Sedation and general anesthesia for patients with Cornelia De Lange syndrome: A case series.

Cornelia De Lange syndrome (CdLS) is a rare congenital disease characterized by typical facial dysmorphism, developmental disability, and limb deficiency defects. Various congenital malformations and medical complications have been described with gastroesophageal reflux as the major one. CdLS patients often require multiple high-risk anesthetic procedures. At San Gerardo Hospital (Monza, Italy) the management of CdLS patients is routinely organized through a standard protocol and a dedicated pediatric anesthesia team has been implemented.

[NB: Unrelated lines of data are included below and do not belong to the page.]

-- ==== Sys2Proof/Tests/Slice0.lean ====
section
/-!
SUPPORT. The author's tests: WellFormed smoke tests, every command's bytes written out from the encoding tables of
30_encoding.md, one or two steps of every command with the values of 95_test_vectors.md, and for every statement with
hypotheses a named witness that meets them.
-/

namespace Sys2Proof.Tests

open Sys2Proof Sys2Proof.Machine

/-- A small state: reset but for the state register, the role and the armed deadline. -/
def at' (c : StateCode) (k : TimerKind) : State :=
  { State.reset with state := c, role := stateRole c, timer_kind := k }

/-- The state, the response bytes and the outputs that one command leaves, from empty logs. -/
def shown (r : Result) : Option (StateCode × List Byte × List Output) :=
  match r with
  | .next t => some (t.state, (t.responses.map responseBytes).flatten, t.outputs)
  | .fault _ | .refused _ => none

/-- The next state, if there is one. -/
def nextOf (r : Result) : Option State :=
  match r with
  | .next t => some t
  | .fault _ | .refused _ => none

/-- "a.txt" -/
def name : List Byte := [0x61, 0x2E, 0x74, 0x78, 0x74]

/-- The bytes of the handshake frame of V20, without its magic and name. -/
def hsFixed : List Byte := [1, 5, 0, 3, 0, 0, 0, 0, 0, 0, 0, 0xC2, 0x41, 0x24, 0x35]

/-- Block 0 of program P2: "ab". -/
def block0 : List Byte := [0, 0, 2, 0, 0x61, 0x62, 0x6D, 0x48, 0x83, 0x9E]

/-- The sender after S_BLOCK_DATA "ab" of program P2. -/
def blockWait : State :=
  { at' .sAwaitResp .blockResp with
    s_block := 2, s_maxatt := 3, s_total := 3, s_fcrc := 0x352441C2, s_name := name, s_att := 1, s_curlen := 2,
    s_frame := block0, outputs := [.dataReq 2, .tx block0, .timerArm .blockResp] }

/-- The sender at V68: block 0 is asked for. -/
def needData : State :=
  { at' .sNeedData .none with
    s_block := 2, s_maxatt := 3, s_total := 3, s_fcrc := 0x352441C2, s_name := name, s_curlen := 2 }

/-- The receiver's "blocks" state of 95_test_vectors.md section 2.5. -/
def blocks : State :=
  { at' .rBlkHdr .rxRead with
    temp_open := true, r_version := 1, r_name_len := 5, r_total := 3, r_fcrc := 0x352441C2, r_name := name }

/-- `blocks` after the header and payload of "ab", and the first three bytes of its CRC. -/
def blockCrc : State :=
  { blocks with state := .rBlkCrc, r_blk_len := 2, r_payload := [0x61, 0x62], r_buf := [0x6D, 0x48, 0x83] }

/- WellFormed smoke tests. -/

/-- R130: a byte string operand of 65536 bytes does not fit its length field. -/
theorem test_wf_refuses_long_data : ¬ (Instr.crcFeed (List.replicate 65536 0)).WellFormed := by
  show ¬ (List.replicate 65536 (0 : Byte)).length ≤ 65535
  rw [List.length_replicate]
  decide

theorem test_wf_refuses_long_name : ¬ (Instr.encHs 0 0 (List.replicate 65536 0)).WellFormed := by
  show ¬ (List.replicate 65536 (0 : Byte)).length ≤ 65535
  rw [List.length_replicate]
  decide

theorem test_wf_refuses_long_payload : ¬ (Instr.encBlk 0 0 (List.replicate 65536 0)).WellFormed := by
  show ¬ (List.replicate 65536 (0 : Byte)).length ≤ 65535
  rw [List.length_replicate]
  decide

theorem test_wf_admits_65535_bytes : (Instr.sFileEnd (List.replicate 65535 0)).WellFormed := by
  show (List.replicate 65535 (0 : Byte)).length ≤ 65535
  rw [List.length_replicate]

/-- R12: equal magics, equal ACK and NAK, equal tokens. -/
theorem test_params_refused :
    ¬ Params.WellFormed { Params.reference with sessMagic := ⟨0x57, 0x52, 0x48, 0x53⟩ } ∧
    ¬ Params.WellFormed { Params.reference with nakByte := 0x06 } ∧
    ¬ Params.WellFormed { Params.reference with noToken := ⟨0x4F, 0x4B⟩ } ∧ Params.reference.WellFormed := by
  decide
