-- ==== Sys2Proof/Decode.lean ====
section
/-! DEFINITION. The table's rows give no bits (spec/opcode_table.json: every row's "fields" is empty and none has "fixed"), so no
word spells a command. -/

namespace Sys2Proof

/-- The command that a word spells by the table's bits: the table gives bits to no row, so none does. -/
def decodeTableWord (_nbits _w : Nat) : Option Instr := none

end Sys2Proof
end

We report on a retrospective descriptive analysis of the anesthetic records of the CdLS patients admitted to San Gerardo Hospital from January 2010 to December 2015. We retrieved: demographics, genetic profiles, type of procedures, anesthetic approaches, anesthetics usage and complications. Data are reported as median (interquartile range) values. Twenty-seven patients (11 female), with age 12 (7-15) years old, weight 24 (14-35) kg, and severity score of 25 (18-32) were included. NIBPL mutations were the most frequently represented. We analyzed 58 procedures (30 esophagogastroduodenoscopies, 8 evoked auditory potential tests, 5 radiodiagnostics, 5 catheters positioning, 4 bronchoscopies) managed by sedation (36) and general anesthesia (6). Each patient underwent one (1-2) anesthetic procedure. Propofol (59%), sevoflurane (31%), fentanyl (24%), and ketamine (10%) were used. Three out of six endotracheal intubations were difficult. The only documented intraoperative complications were three episodes of desaturation (oxygen saturation <90%) occurring during sedations and were managed without the need for an invasive control of the airways. Implementation of a specific management protocol and a dedicated allowed to provide anesthesia to CdLS patients without the occurrence of major complications. © 2016 Wiley Periodicals, Inc.